Exercise: Transcribe only the lines between the first line of the records and the line containing "have hr : r ∈ set := by simpa using h", inclusive, exactly as written.

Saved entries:

BEGIN

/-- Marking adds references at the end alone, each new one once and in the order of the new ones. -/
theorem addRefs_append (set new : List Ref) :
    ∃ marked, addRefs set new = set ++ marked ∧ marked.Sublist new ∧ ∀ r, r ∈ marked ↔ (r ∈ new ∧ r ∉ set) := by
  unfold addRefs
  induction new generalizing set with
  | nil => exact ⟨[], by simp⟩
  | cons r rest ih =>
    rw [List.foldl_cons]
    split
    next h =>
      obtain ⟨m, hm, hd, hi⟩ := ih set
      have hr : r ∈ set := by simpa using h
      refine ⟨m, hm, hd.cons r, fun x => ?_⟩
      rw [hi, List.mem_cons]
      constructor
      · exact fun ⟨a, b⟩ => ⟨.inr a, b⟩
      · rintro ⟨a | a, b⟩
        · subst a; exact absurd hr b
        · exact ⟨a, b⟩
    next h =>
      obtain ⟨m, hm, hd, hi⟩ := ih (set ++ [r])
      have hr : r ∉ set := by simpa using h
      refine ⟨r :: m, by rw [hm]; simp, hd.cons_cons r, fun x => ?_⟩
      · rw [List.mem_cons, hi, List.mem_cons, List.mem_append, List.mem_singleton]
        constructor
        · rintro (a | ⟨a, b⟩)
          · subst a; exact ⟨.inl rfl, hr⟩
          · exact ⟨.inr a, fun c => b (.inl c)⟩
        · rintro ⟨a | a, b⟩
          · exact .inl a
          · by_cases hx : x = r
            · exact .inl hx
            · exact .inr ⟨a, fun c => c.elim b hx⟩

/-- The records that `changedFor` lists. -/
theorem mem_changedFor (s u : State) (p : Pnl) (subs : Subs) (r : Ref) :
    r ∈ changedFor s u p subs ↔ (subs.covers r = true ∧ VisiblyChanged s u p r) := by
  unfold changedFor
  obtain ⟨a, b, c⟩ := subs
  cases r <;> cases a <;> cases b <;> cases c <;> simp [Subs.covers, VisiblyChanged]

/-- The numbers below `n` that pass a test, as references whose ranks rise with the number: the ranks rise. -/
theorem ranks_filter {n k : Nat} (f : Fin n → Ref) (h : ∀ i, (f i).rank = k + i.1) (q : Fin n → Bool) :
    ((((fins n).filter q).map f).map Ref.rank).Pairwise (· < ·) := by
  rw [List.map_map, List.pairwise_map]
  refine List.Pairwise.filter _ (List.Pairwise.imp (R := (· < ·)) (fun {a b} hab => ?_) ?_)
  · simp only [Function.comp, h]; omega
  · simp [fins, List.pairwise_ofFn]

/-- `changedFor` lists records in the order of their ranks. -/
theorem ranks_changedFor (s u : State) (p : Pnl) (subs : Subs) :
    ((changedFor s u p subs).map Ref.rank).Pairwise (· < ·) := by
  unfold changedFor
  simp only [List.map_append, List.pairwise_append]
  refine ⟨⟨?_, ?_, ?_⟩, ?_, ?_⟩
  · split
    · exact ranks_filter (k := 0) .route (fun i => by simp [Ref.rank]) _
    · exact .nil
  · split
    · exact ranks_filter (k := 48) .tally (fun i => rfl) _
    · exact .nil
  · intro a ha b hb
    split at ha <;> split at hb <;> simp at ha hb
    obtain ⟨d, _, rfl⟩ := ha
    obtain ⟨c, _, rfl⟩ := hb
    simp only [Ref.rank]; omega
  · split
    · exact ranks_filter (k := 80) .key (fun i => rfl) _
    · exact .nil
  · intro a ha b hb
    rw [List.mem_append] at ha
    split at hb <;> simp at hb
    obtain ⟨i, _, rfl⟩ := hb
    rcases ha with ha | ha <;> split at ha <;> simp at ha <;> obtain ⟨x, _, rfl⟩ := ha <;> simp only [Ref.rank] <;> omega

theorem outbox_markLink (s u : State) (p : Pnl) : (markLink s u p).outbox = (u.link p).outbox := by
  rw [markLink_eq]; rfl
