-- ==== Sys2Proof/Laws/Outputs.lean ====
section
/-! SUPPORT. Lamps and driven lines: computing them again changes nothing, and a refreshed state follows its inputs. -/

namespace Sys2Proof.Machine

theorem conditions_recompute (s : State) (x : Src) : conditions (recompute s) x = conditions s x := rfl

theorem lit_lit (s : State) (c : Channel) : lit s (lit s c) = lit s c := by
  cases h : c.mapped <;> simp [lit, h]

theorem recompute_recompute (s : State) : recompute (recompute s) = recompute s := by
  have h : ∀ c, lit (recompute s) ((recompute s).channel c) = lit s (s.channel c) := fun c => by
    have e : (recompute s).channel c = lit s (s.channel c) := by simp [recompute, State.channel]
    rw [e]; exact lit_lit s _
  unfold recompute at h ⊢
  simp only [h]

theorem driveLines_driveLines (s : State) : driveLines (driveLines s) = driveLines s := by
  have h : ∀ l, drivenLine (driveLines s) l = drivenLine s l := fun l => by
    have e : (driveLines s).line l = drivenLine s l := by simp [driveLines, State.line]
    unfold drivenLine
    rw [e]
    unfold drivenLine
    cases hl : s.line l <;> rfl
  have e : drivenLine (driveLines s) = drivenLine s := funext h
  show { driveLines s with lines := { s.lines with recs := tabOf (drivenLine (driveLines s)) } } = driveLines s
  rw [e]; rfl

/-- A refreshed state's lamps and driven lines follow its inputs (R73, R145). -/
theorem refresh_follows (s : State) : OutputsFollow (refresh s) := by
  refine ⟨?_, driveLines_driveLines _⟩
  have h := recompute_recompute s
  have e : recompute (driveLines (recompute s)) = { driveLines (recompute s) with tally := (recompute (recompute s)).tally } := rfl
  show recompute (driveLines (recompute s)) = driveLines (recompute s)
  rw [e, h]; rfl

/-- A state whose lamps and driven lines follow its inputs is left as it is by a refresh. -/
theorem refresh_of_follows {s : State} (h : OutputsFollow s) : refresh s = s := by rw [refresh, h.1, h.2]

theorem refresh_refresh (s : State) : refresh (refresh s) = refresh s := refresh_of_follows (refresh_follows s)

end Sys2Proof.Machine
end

END

Answer below:
/-- Marking adds references at the end alone, each new one once and in the order of the new ones. -/
theorem addRefs_append (set new : List Ref) :
    ∃ marked, addRefs set new = set ++ marked ∧ marked.Sublist new ∧ ∀ r, r ∈ marked ↔ (r ∈ new ∧ r ∉ set) := by
  unfold addRefs
  induction new generalizing set with
  | nil => exact ⟨[], by simp⟩
  | cons r rest ih =>
    rw [List.foldl_cons]
    split
    next h =>
      obtain ⟨m, hm, hd, hi⟩ := ih set
      have hr : r ∈ set := by simpa using h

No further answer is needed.